## WHAT THE TASK REQUIRES
Look through the lines below and extract any with the word "overwritten".

## RAW DATA
-- ==== Sys2Proof/Machine/State.lean ====
section
/-!
DEFINITION. State: everything the manual gives the part, as plain data, and the state after reset.  INVENTORY.md lists
each piece with the rule that names it and its reset value; the notes/assumptions rows named here say what is the
model's own.
-/

namespace Sys2Proof.Machine

/-- Bytes by address: addresses strictly rising, no byte equal to what an unlisted address reads as (DESIGN CHOICE, log 4). -/
abbrev Mem := List Host.Cell

/-! ### Modes, causes, paths -/

/-- The mode of a cluster (R37). -/
inductive Mode where
  | user | handler
  deriving DecidableEq, Repr

/-- The trap causes 1 to 16 (R51). -/
inductive Cause where
  | udi | aut | aln | xlt | prm | hdl | lch | fpx | sqe | rng | bar | ecu | mck | wdg | pre | dbg
  deriving DecidableEq, Repr

/-- The path of an access (R45 PATH, R202). -/
inductive Path where
  | s | v | m | c | l | a | h
  deriving DecidableEq, Repr

/-- A pending asynchronous cause, its TVAL, and TCAUSE.PATH (R45, R52). -/
structure Pend where
  cause : Cause
  tval : Word
  path : Nat
  deriving DecidableEq, Repr

/-- What the word now issued did; read by BUNDLE_ISSUE (DESIGN CHOICE, log 1). -/
inductive Note where
  /-- it completed -/
  | done
  /-- it waits at its own PC -/
  | waited
  /-- it raised a synchronous cause before it took effect -/
  | trapped
  /-- it met ECU or PRM when its data returned (R33) -/
  | late
  deriving DecidableEq, Repr

/-! ### Locations -/

/-- Where a byte lives: the home of an access (R232, R296, R297). -/
inductive Loc where
  /-- the scratchpad of a core -/
  | spad (core : CoreIx) (a : Nat)
  /-- hub SRAM of a hub die, by die physical address -/
  | hub (die : DieIx) (a : Nat)
  /-- lane memory of a stack die, by die physical address -/
  | dram (die : DieIx) (a : Nat)
  /-- host physical memory, reached through the link of a hub (R315) -/
  | host (dev : DieIx) (a : Nat)
  /-- byte off of the send window of a port (R301) -/
  | send (die : DieIx) (port off : Nat)
  /-- byte off of the object rh exported by a die of the package (R310) -/
  | peer (die : DieIx) (rh : W32) (off : Nat)
  /-- byte pos of the byte image of the tensor rh exported by a die of the package (R183, R310) -/
  | tensor (die : DieIx) (rh : W32) (pos : Nat)
  /-- byte off of the object rh exported by a device of another package (R310) -/
  | span (pkg dev : Nat) (rh : W32) (off : Nat)
  deriving DecidableEq, Repr

/-! ### Continuation records -/

/-- A continuation record: four words (R245). -/
structure Record where
  w0 : Word
  w1 : Word
  w2 : Word
  w3 : Word
  deriving DecidableEq, Repr

/-- Where a record came from (R248). -/
inductive Source where
  | slot (k : Nat) | store
  /-- the second copy of a DUAL record that has started (R338) -/
  | shadow (pair : Nat)
  deriving DecidableEq, Repr

/-- A record an idle cluster has selected and not yet started (R249). -/
structure Taken where
  record : Record
  source : Source
  /-- the world of the queue or pusher (R312) -/
  secure : Bool
  /-- false when the record could not be read (R246) -/
  readable : Bool
  /-- address of the record where it was read from a queue -/
  addr : Word
  deriving DecidableEq, Repr

/-! ### Clusters -/

/-- The hardware loop registers of a cluster, level 0 the innermost (R75). -/
structure Loops where
  /-- LCNT0 to LCNT3 -/
  cnt : Vector W32 4
  /-- START of LEND0 to LEND3 -/
  start : Vector PC 4
  /-- END of LEND0 to LEND3 -/
  stop : Vector PC 4
  /-- LDEPTH -/
  depth : Nat
  deriving DecidableEq, Repr

/-- A FENCE that has issued and is not complete (R216, R217). -/
structure Fence where
  /-- its number in the order of issue -/
  seq : Nat
  scope : Scope
  /-- S V M C L A in bits 0 to 5 -/
  paths : BitVec 6
  mask : BitVec 16
  pc : PC
  /-- the loop registers before it issued, for a trap that records the FENCE (R218) -/
  loops : Loops
  /-- a later word of the cluster has issued -/
  passed : Bool
  /-- the mode it was issued in -/
  mode : Mode
  deriving DecidableEq, Repr

/-- An arrival of BARV that has been made; only the wait remains (R100). -/
structure BarvWait where
  core : CoreIx
  k : Nat
  phase : BitVec 16
  /-- the PC of the BARV -/
  pc : PC
  deriving DecidableEq, Repr

/-- What an access carried to a home beyond the die asks for. -/
inductive RemoteKind where
  /-- a load: bytes, sign extension -/
  | load (size : Nat) (signed : Bool)
  /-- a scalar atomic: operation, bytes, operand, compare value -/
  | atomic (op : AtomOp) (size : Nat) (b c : Word)
  /-- a vector atomic: operation code of VOP, type, operand bytes, where the old values go -/
  | vatomic (vop : Nat) (t : AtomType) (operand : List Byte) (old : Option Nat)
  deriving DecidableEq, Repr

/-- A scalar load or atomic of a cluster whose data or response has not returned (R213, R310). -/
structure Remote where
  seq : Nat
  kind : RemoteKind
  d : Reg
  va : Word
  loc : Loc
  cls : Cls
  /-- the tag of R213 -/
  tag : BitVec 6
  /-- applied at its execution point -/
  executed : Bool
  /-- old value, or old values of a vector atomic, low byte first -/
  old : List Byte
  /-- the home refused it: PRM, or ECU for uncorrectable data -/
  failed : Option Cause
  /-- the word issued as part of a bundle (R33) -/
  bundled : Bool
  /-- cycles it has waited for a die below READY (R347) -/
  age : Nat
  /-- TVAL of a cause it meets: its address, or that of an uncorrectable word (R310, R323) -/
  tval : Word
  /-- the link that leads into its home, and the number of its request on it (R340) -/
  link : Option LinkIx
  num : Nat
  /-- the link and number of the response that answers it (R340) -/
  resp : Option (LinkIx × Nat)
  deriving DecidableEq, Repr

/-- One store a DUAL copy has buffered, and whether it releases (R234, R338). -/
structure DualStore where
  va : Word
  bytes : List Byte
  cls : Cls
  rel : Bool
  deriving DecidableEq, Repr

/-- A copy of a DUAL record that a cluster runs (R338). -/
structure DualRun where
  pair : Nat
  primary : Bool
  /-- buffered stores in program order -/
  stores : List DualStore
  /-- the copy has reached EXIT -/
  ended : Bool
  /-- it trapped -/
  trapped : Bool
  /-- class of its EXIT -/
  cls : Cls
  deriving DecidableEq, Repr

/-- An instruction word that a copy has overwritten and that no fence has settled (R29): its offset, the old word, the moment at
which the copy landed, and the copy's number and class where the cluster itself issued it. -/
structure Stale where
  off : Nat
  old : W32
  landed : Nat
  own : Option (Nat × Cls)
  deriving DecidableEq, Repr

/-- A cluster (R21, R36, R37, R45, R75, R127, R155, R326). -/
structure Cluster where
  /-- g0 to g31 (R36) -/
  regs : Vector Word 32
  /-- the handler bank (R326) -/
  bank : Vector Word 32
  pc : PC
  mode : Mode
  solo : Bool
  pmode : Bool
  pworld : Bool
  tcause : Word
  tepc : Word
  tval : Word
  thvec : Word
  fpflg : BitVec 5
  fpxen : BitVec 5
  /-- LCNT0 to LCNT3, LEND0 to LEND3, LDEPTH (R75) -/
  loops : Loops
  vlca : Word
  vlcb : Word
  /-- the current record (R264) -/
  record : Option Record
  /-- the number current when the record started: commands with smaller numbers belong to earlier records (R128) -/
  begun : Nat
  taken : Option Taken
  /-- the word at PC waits for something (R93, R100, R218) -/
  waiting : Bool
  /-- the number of the ring wait it is in, or 0 (R93) -/
  since : Nat
  /-- the next word has S = 1 and waits for its bundle (R30) -/
  syncWait : Bool
  /-- cycles in sync wait (R34) -/
  syncAge : Nat
  /-- stopped by a double trap until a reset of the die (R327) -/
  stopped : Bool
  /-- held by a pre-emption (R330) -/
  held : Bool
  /-- took PRE under R330 and may save by CSAVE (R334) -/
  saver : Bool
  pend : List Pend
  /-- DBG is due after the next word (R337 STEP) -/
  step : Bool
  fences : List Fence
  /-- the wait of a BARV of user mode, and of handler mode -/
  barv : Option BarvWait
  hbarv : Option BarvWait
  /-- cycles an IDLE still waits (R328) -/
  idle : Option Nat
  /-- the WSCALL request it waits for (R317) -/
  wstag : Option Nat
  remote : Option Remote
  atag : BitVec 6
  /-- an atomic whose request was carried and whose word a third detection then dropped: its PC and tag, under which it is asked
  for again (R213, R321) -/
  retag : Option (PC × BitVec 6)
  /-- replays of the word at PC (R321) -/
  replays : Nat
  /-- instruction words a copy has overwritten and no fence has settled (R29), the newest first -/
  stale : List Stale
  dual : Option DualRun
  /-- its SETC of VBTDRV waits for the result of the beat (R354) -/
  beatWait : Bool
  /-- its CKPT waits for the commit, and the register that will hold NUM (R341) -/
  ckWait : Option Reg
  deriving DecidableEq, Repr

## ANSWER TO THE PROBLEM
/-- An instruction word that a copy has overwritten and that no fence has settled (R29): its offset, the old word, the moment at
  /-- instruction words a copy has overwritten and no fence has settled (R29), the newest first -/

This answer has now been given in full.